При этих словах, относящихся ко всем известным действиям кардинала в отношении королевы и красавца Бэкингема, при этих словах, говорим мы, Анна Австрийская побледнела и, судорожно сжав руку подруги, вскричала:
– Ты права, Мария: господин де Ришелье не заслуживает никакой пощады!
– Его и не пощадят, это я вам обещаю! – отвечала госпожа де Шеврез.
– Но…
– Но простите, обожаемая моя королева, донна Стефания подает нам условный знак. Стало быть, пока мы с вами беседовали, наши друзья уже собрались в соседнем зале и ждут наших указаний… Да, сейчас ровно половина десятого… Вы позволите мне представить их вам?
Анна Австрийская гордо подняла голову.
– Более чем когда-либо! – воскликнула она. – Не думаешь ли ты, Мария, что я, как мой брат Гастон, сказав «да», стану говорить затем «нет»! Иди!
Герцогиня не ошиблась: донна Стефания, одна из приближенных и преданных женщин, единственная испанка, которую Анна Австрийская привезла с собой, постучалась особенным образом в дверь купальной комнаты, извещая тем самым о прибытии заговорщиков.
Мария де Роган поспешила отворить, и они вошли.
То были Гастон, герцог Анжуйский, великий приор де Вандом, граф Анри де Шале, маркиз де Пюилоран, граф де Рошфор, барон де Люксейль и граф де Море.
Войдя один за другим и молча поклонившись королеве, они сели по приглашению своей августейшей хозяйки.
Но подобная торжественность мизансцены пришлась не по вкусу Гастону.
– Поистине, – вскричал он, рассмеявшись, – нам недостает только париков да мантий, чтобы сделаться похожими на судей Шатле, решающих судьбы великих преступников!.. Можно составлять заговоры, но так, чтобы это было весело.

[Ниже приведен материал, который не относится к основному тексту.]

-- ==== Sys2Proof/Syntax.lean ====
section
/-! DEFINITION. The instructions: one constructor per row of spec/opcode_table.json (R95), in the table's order,
and the answer of the decoder (R102). -/

namespace Sys2Proof

/-- The instruction set (R95). Register fields are register numbers, the others the bits of the field (R91). -/
inductive Instr where
  /-- 00E0 CLS (R131) -/
  | cls
  /-- 00EE RET (R132) -/
  | ret
  /-- 1NNN JP NNN (R133) -/
  | jpNnn (nnn : Addr12)
  /-- 2NNN CALL NNN (R134) -/
  | callNnn (nnn : Addr12)
  /-- 3XNN SE VX, NN (R136) -/
  | seVxNn (x : Reg) (nn : Byte)
  /-- 4XNN SNE VX, NN (R137) -/
  | sneVxNn (x : Reg) (nn : Byte)
  /-- 5XY0 SE VX, VY (R138) -/
  | seVxVy (x y : Reg)
  /-- 6XNN LD VX, NN (R160) -/
  | ldVxNn (x : Reg) (nn : Byte)
  /-- 7XNN ADD VX, NN (R161) -/
  | addVxNn (x : Reg) (nn : Byte)
  /-- 8XY0 LD VX, VY (R171) -/
  | ldVxVy (x y : Reg)
  /-- 8XY1 OR VX, VY (R172) -/
  | orVxVy (x y : Reg)
  /-- 8XY2 AND VX, VY (R173) -/
  | andVxVy (x y : Reg)
  /-- 8XY3 XOR VX, VY (R174) -/
  | xorVxVy (x y : Reg)
  /-- 8XY4 ADD VX, VY (R175) -/
  | addVxVy (x y : Reg)
  /-- 8XY5 SUB VX, VY (R176) -/
  | subVxVy (x y : Reg)
  /-- 8XY6 SHR VX: the Y field "is decoded but not read" (R177) -/
  | shrVx (x y : Reg)
  /-- 8XY7 SUBN VX, VY (R178) -/
  | subnVxVy (x y : Reg)
  /-- 8XYE SHL VX: the Y field "is decoded but not read" (R179) -/
  | shlVx (x y : Reg)
  /-- 9XY0 SNE VX, VY (R139) -/
  | sneVxVy (x y : Reg)
  /-- ANNN LD I, NNN (R201) -/
  | ldINnn (nnn : Addr12)
  /-- BNNN JP V0, NNN (R135) -/
  | jpV0Nnn (nnn : Addr12)
  /-- CXNN RND VX, NN (R231) -/
  | rndVxNn (x : Reg) (nn : Byte)
  /-- DXYN DRW VX, VY, N (R241) -/
  | drwVxVyN (x y : Reg) (n : Nibble)
  /-- EX9E SKP VX (R261) -/
  | skpVx (x : Reg)
  /-- EXA1 SKNP VX (R262) -/
  | sknpVx (x : Reg)
  /-- FX07 LD VX, DT (R280) -/
  | ldVxDt (x : Reg)
  /-- FX0A LD VX, K (R263) -/
  | ldVxK (x : Reg)
  /-- FX15 LD DT, VX (R281) -/
  | ldDtVx (x : Reg)
  /-- FX18 LD ST, VX (R282) -/
  | ldStVx (x : Reg)
  /-- FX1E ADD I, VX, an instruction only when `P_FX1E` (R202) -/
  | addIVx (x : Reg)
  /-- FX29 LD F, VX (R203) -/
  | ldFVx (x : Reg)
  /-- FX33 LD B, VX (R204) -/
  | ldBVx (x : Reg)
  /-- FX55 LD [I], VX (R205) -/
  | ldMemVx (x : Reg)
  /-- FX65 LD VX, [I] (R206) -/
  | ldVxMem (x : Reg)
  deriving DecidableEq, Repr

/-- What decoding a word answers: "a tagged instruction variant" with "an explicit default case for undefined
patterns" (R102). -/
inductive Decoded where
  /-- a row of R95 -/
  | instr (i : Instr)
  /-- `UNDEF(w)`: the word matches no row (R104) -/
  | undef (w : Word)
  deriving DecidableEq, Repr

/-- A row of the opcode map: a word `w` is the instruction when `(w AND mask) = match` (R95). -/
structure OpcodeRow where
  pattern  : Word
  mask     : Word
  mnemonic : String
  deriving DecidableEq, Repr

end Sys2Proof
end

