-- ==== Sys2Proof/Machine/Keypad.lean ====
section
/-! DEFINITION. Keypad instructions (R260 to R263). -/

namespace Sys2Proof.Machine

/-- EX9E SKP VX (R261). -/
def execSkpVx (x : Reg) (s : State) : Result := .next (s.skipIf (s.keyDown (s.keyIndex x)))

/-- EXA1 SKNP VX (R262). -/
def execSknpVx (x : Reg) (s : State) : Result := .next (s.skipIf (!s.keyDown (s.keyIndex x)))

/-- FX0A LD VX, K: with a key pending `V[X] <- zext_8(LAST_KEY)`, else nothing changes and the same word is fetched
again; the handler clears no input flag (R263). -/
def execLdVxK (x : Reg) (s : State) : Result :=
  .next (if s.inputPending then (s.setV x (s.lastKey.setWidth 8)).advance else s)

end Sys2Proof.Machine
end

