-- ==== Sys2Proof/Laws/State.lean ====
section
/-! SUPPORT. One lemma per field per update of State, so that no proof unfolds a record update. -/

namespace Sys2Proof.Machine

variable (s : State)

/-! `State.setV` -/

@[simp] theorem setV_cfg (r : Reg) (b : Byte) : (s.setV r b).cfg = s.cfg := rfl
@[simp] theorem setV_mem (r : Reg) (b : Byte) : (s.setV r b).mem = s.mem := rfl
@[simp] theorem setV_v (r : Reg) (b : Byte) : (s.setV r b).v = s.v.set r.val b := rfl
@[simp] theorem setV_i (r : Reg) (b : Byte) : (s.setV r b).i = s.i := rfl
@[simp] theorem setV_pc (r : Reg) (b : Byte) : (s.setV r b).pc = s.pc := rfl
@[simp] theorem setV_sp (r : Reg) (b : Byte) : (s.setV r b).sp = s.sp := rfl
@[simp] theorem setV_stack (r : Reg) (b : Byte) : (s.setV r b).stack = s.stack := rfl
@[simp] theorem setV_dt (r : Reg) (b : Byte) : (s.setV r b).dt = s.dt := rfl
@[simp] theorem setV_st (r : Reg) (b : Byte) : (s.setV r b).st = s.st := rfl
@[simp] theorem setV_key (r : Reg) (b : Byte) : (s.setV r b).key = s.key := rfl
@[simp] theorem setV_lastKey (r : Reg) (b : Byte) : (s.setV r b).lastKey = s.lastKey := rfl
@[simp] theorem setV_inputPending (r : Reg) (b : Byte) : (s.setV r b).inputPending = s.inputPending := rfl
@[simp] theorem setV_fb (r : Reg) (b : Byte) : (s.setV r b).fb = s.fb := rfl
@[simp] theorem setV_dirty (r : Reg) (b : Byte) : (s.setV r b).dirty = s.dirty := rfl
@[simp] theorem setV_fault (r : Reg) (b : Byte) : (s.setV r b).fault = s.fault := rfl
@[simp] theorem setV_ir (r : Reg) (b : Byte) : (s.setV r b).ir = s.ir := rfl
@[simp] theorem setV_rnd (r : Reg) (b : Byte) : (s.setV r b).rnd = s.rnd := rfl
@[simp] theorem setV_rndIndex (r : Reg) (b : Byte) : (s.setV r b).rndIndex = s.rndIndex := rfl
@[simp] theorem setV_script (r : Reg) (b : Byte) : (s.setV r b).script = s.script := rfl

/-! `State.setPc` -/

@[simp] theorem setPc_cfg (w : Word) : (s.setPc w).cfg = s.cfg := rfl
@[simp] theorem setPc_mem (w : Word) : (s.setPc w).mem = s.mem := rfl
@[simp] theorem setPc_v (w : Word) : (s.setPc w).v = s.v := rfl
@[simp] theorem setPc_i (w : Word) : (s.setPc w).i = s.i := rfl
@[simp] theorem setPc_pc (w : Word) : (s.setPc w).pc = w := rfl
@[simp] theorem setPc_sp (w : Word) : (s.setPc w).sp = s.sp := rfl
@[simp] theorem setPc_stack (w : Word) : (s.setPc w).stack = s.stack := rfl
@[simp] theorem setPc_dt (w : Word) : (s.setPc w).dt = s.dt := rfl
@[simp] theorem setPc_st (w : Word) : (s.setPc w).st = s.st := rfl
@[simp] theorem setPc_key (w : Word) : (s.setPc w).key = s.key := rfl
@[simp] theorem setPc_lastKey (w : Word) : (s.setPc w).lastKey = s.lastKey := rfl
@[simp] theorem setPc_inputPending (w : Word) : (s.setPc w).inputPending = s.inputPending := rfl
@[simp] theorem setPc_fb (w : Word) : (s.setPc w).fb = s.fb := rfl
@[simp] theorem setPc_dirty (w : Word) : (s.setPc w).dirty = s.dirty := rfl
@[simp] theorem setPc_fault (w : Word) : (s.setPc w).fault = s.fault := rfl
@[simp] theorem setPc_ir (w : Word) : (s.setPc w).ir = s.ir := rfl
@[simp] theorem setPc_rnd (w : Word) : (s.setPc w).rnd = s.rnd := rfl
@[simp] theorem setPc_rndIndex (w : Word) : (s.setPc w).rndIndex = s.rndIndex := rfl
@[simp] theorem setPc_script (w : Word) : (s.setPc w).script = s.script := rfl

/-! `State.advance` -/

@[simp] theorem advance_cfg : (s.advance).cfg = s.cfg := rfl
@[simp] theorem advance_mem : (s.advance).mem = s.mem := rfl
@[simp] theorem advance_v : (s.advance).v = s.v := rfl
@[simp] theorem advance_i : (s.advance).i = s.i := rfl
@[simp] theorem advance_pc : (s.advance).pc = s.pc + 2#16 := rfl
@[simp] theorem advance_sp : (s.advance).sp = s.sp := rfl
@[simp] theorem advance_stack : (s.advance).stack = s.stack := rfl
@[simp] theorem advance_dt : (s.advance).dt = s.dt := rfl
@[simp] theorem advance_st : (s.advance).st = s.st := rfl
@[simp] theorem advance_key : (s.advance).key = s.key := rfl
@[simp] theorem advance_lastKey : (s.advance).lastKey = s.lastKey := rfl
@[simp] theorem advance_inputPending : (s.advance).inputPending = s.inputPending := rfl
@[simp] theorem advance_fb : (s.advance).fb = s.fb := rfl
@[simp] theorem advance_dirty : (s.advance).dirty = s.dirty := rfl
@[simp] theorem advance_fault : (s.advance).fault = s.fault := rfl
@[simp] theorem advance_ir : (s.advance).ir = s.ir := rfl
@[simp] theorem advance_rnd : (s.advance).rnd = s.rnd := rfl
@[simp] theorem advance_rndIndex : (s.advance).rndIndex = s.rndIndex := rfl
@[simp] theorem advance_script : (s.advance).script = s.script := rfl
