-- ==== Sys2Proof/Laws/Cycle.lean ====
section
/-! SUPPORT. What the inputs of a cycle touch, and the two forms of a step: halted and running. -/

namespace Sys2Proof.Machine

/-- The events of a cycle write only the keypad and DIRTY. -/
theorem performAll_shape (s : State) (es : List HostEvent) : ∃ key lastKey pending dirty,
    s.performAll es = { s with key := key, lastKey := lastKey, inputPending := pending, dirty := dirty } := by
  induction es generalizing s with
  | nil => exact ⟨_, _, _, _, rfl⟩
  | cons e es ih =>
    obtain ⟨_, _, _, _, h⟩ := ih (s.perform e)
    cases e <;> exact ⟨_, _, _, _, h⟩

/-- The inputs of a cycle write only the keypad, DIRTY and the model's own fields. -/
theorem takeInput_shape (s : State) : ∃ key lastKey pending dirty rnd rndIndex script,
    s.takeInput = { s with key := key, lastKey := lastKey, inputPending := pending, dirty := dirty, rnd := rnd,
                           rndIndex := rndIndex, script := script } := by
  rcases hs : s.script with _ | ⟨c, cs⟩
  · exact ⟨_, _, _, _, _, _, _, by rw [State.takeInput, hs]⟩
  · obtain ⟨_, _, _, _, h⟩ := performAll_shape s c.events
    exact ⟨_, _, _, _, _, _, _, by rw [State.takeInput, hs]; dsimp only; rw [h]⟩

section
variable (s : State)

@[simp] theorem takeInput_cfg : s.takeInput.cfg = s.cfg := by
  obtain ⟨_, _, _, _, _, _, _, h⟩ := takeInput_shape s; rw [h]
@[simp] theorem takeInput_mem : s.takeInput.mem = s.mem := by
  obtain ⟨_, _, _, _, _, _, _, h⟩ := takeInput_shape s; rw [h]
@[simp] theorem takeInput_v : s.takeInput.v = s.v := by
  obtain ⟨_, _, _, _, _, _, _, h⟩ := takeInput_shape s; rw [h]
@[simp] theorem takeInput_i : s.takeInput.i = s.i := by
  obtain ⟨_, _, _, _, _, _, _, h⟩ := takeInput_shape s; rw [h]
@[simp] theorem takeInput_pc : s.takeInput.pc = s.pc := by
  obtain ⟨_, _, _, _, _, _, _, h⟩ := takeInput_shape s; rw [h]
@[simp] theorem takeInput_sp : s.takeInput.sp = s.sp := by
  obtain ⟨_, _, _, _, _, _, _, h⟩ := takeInput_shape s; rw [h]
@[simp] theorem takeInput_stack : s.takeInput.stack = s.stack := by
  obtain ⟨_, _, _, _, _, _, _, h⟩ := takeInput_shape s; rw [h]
@[simp] theorem takeInput_dt : s.takeInput.dt = s.dt := by
  obtain ⟨_, _, _, _, _, _, _, h⟩ := takeInput_shape s; rw [h]
@[simp] theorem takeInput_st : s.takeInput.st = s.st := by
  obtain ⟨_, _, _, _, _, _, _, h⟩ := takeInput_shape s; rw [h]
@[simp] theorem takeInput_fb : s.takeInput.fb = s.fb := by
  obtain ⟨_, _, _, _, _, _, _, h⟩ := takeInput_shape s; rw [h]
@[simp] theorem takeInput_fault : s.takeInput.fault = s.fault := by
  obtain ⟨_, _, _, _, _, _, _, h⟩ := takeInput_shape s; rw [h]
@[simp] theorem takeInput_ir : s.takeInput.ir = s.ir := by
  obtain ⟨_, _, _, _, _, _, _, h⟩ := takeInput_shape s; rw [h]

@[simp] theorem takeInput_memRead (a : Nat) : s.takeInput.memRead a = s.memRead a := memRead_congr (by simp) (by simp) a
@[simp] theorem takeInput_getV (r : Reg) : s.takeInput.getV r = s.getV r := getV_congr (by simp) r
@[simp] theorem takeInput_fbCell (k : Nat) : s.takeInput.fbCell k = s.fbCell k := by simp [State.fbCell]
@[simp] theorem takeInput_fetch : s.takeInput.fetch = s.fetch := fetch_congr (by simp) (by simp) (by simp)

end

/-! ## What a cycle does: halted, or the decoded instruction and the end of the cycle -/

theorem endOfCycle_of_running {s : State} (h : s.fault = .none) : endOfCycle s = s.tickTimers := if_pos h
theorem endOfCycle_of_faulted {s : State} (h : s.fault ≠ .none) : endOfCycle s = s := if_neg h

theorem runCycle_of_halted {s : State} (h : s.fault ≠ .none) : runCycle s = .next s := if_neg h

/-- A running core loads IR with the word at PC, runs what it decodes to and ends the cycle. -/
theorem runCycle_of_running {s : State} (h : s.fault = .none) :
    runCycle s = Result.finish (runDecoded (decode s.cfg.pFx1e s.fetch) (s.setIr s.fetch)) := if_pos h

theorem runCycle_of_instr {s t : State} {i : Instr} (h : s.fault = .none) (hd : decode s.cfg.pFx1e s.fetch = .instr i)
    (he : exec i (s.setIr s.fetch) = .next t) : runCycle s = .next (endOfCycle t) := by
  rw [runCycle_of_running h, hd]; simp only [runDecoded, he]; rfl

theorem runCycle_of_undef {s : State} {w : Word} (h : s.fault = .none) (hd : decode s.cfg.pFx1e s.fetch = .undef w) :
    runCycle s = .next (endOfCycle (s.setIr s.fetch).advance) := by
  rw [runCycle_of_running h, hd]; rfl

/-- A halted core only takes the inputs of the cycle. -/
theorem step_of_halted {s : State} (h : s.fault ≠ .none) : step s = .next s.takeInput :=
  runCycle_of_halted (by simpa using h)

theorem step_of_instr {s t : State} {i : Instr} (h : s.fault = .none) (hd : decode s.cfg.pFx1e s.fetch = .instr i)
    (he : exec i (s.takeInput.setIr s.fetch) = .next t) : step s = .next (endOfCycle t) :=
  runCycle_of_instr (by simpa using h) (by simpa using hd) (by simpa using he)

theorem step_of_undef {s : State} {w : Word} (h : s.fault = .none) (hd : decode s.cfg.pFx1e s.fetch = .undef w) :
    step s = .next (endOfCycle (s.takeInput.setIr s.fetch).advance) := by
  have := runCycle_of_undef (s := s.takeInput) (by simpa using h) (by simpa using hd)
  rw [takeInput_fetch] at this
  exact this

end Sys2Proof.Machine
end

Признаюсь, меня эта строгость стесняет! Послушайте, моя прелестная сестричка, прежде чем заняться серьезными делами, не хотите ли вы посмеяться над нашими с Рошфором и Шале подвигами? К этому Красному человеку мы всегда успеем вернуться.
Анна Австрийская намеревалась было заметить, что теперь не время для шуток, но герцогиня де Шеврез промолвила насмешливо:
– Позвольте ему рассказать, сударыня! Его светлость – совсем еще ребенок… а к детям следует быть снисходительными…
Действительно, Гастону было тогда всего восемнадцать лет, но, к несчастью для себя, он оставался ребенком всю свою жизнь.
– Ну да! – вскричал он, погрозив герцогине пальчиком. – «Позвольте ему рассказать»! Мне, однако же, кажется, прекрасная дама, что вы не столько хлопочете обо мне, сколько сами хотите узнать, какую роль играл в этом похождении Анри!.. Слушайте же. Вчерашний спектакль мне не понравился, лансдкнехт не состоялся, и мы ужасно скучали, не зная, как убить вечер… «Пойдемте на Новый мост, – говорю тогда я Шале и Рошфору, – там мы, по крайней мере, позабавимся с прохожими… поиграем с четверть часа в воришек!»
– Фи! – произнесла герцогиня. – Брат короля забавляется, грабя людей!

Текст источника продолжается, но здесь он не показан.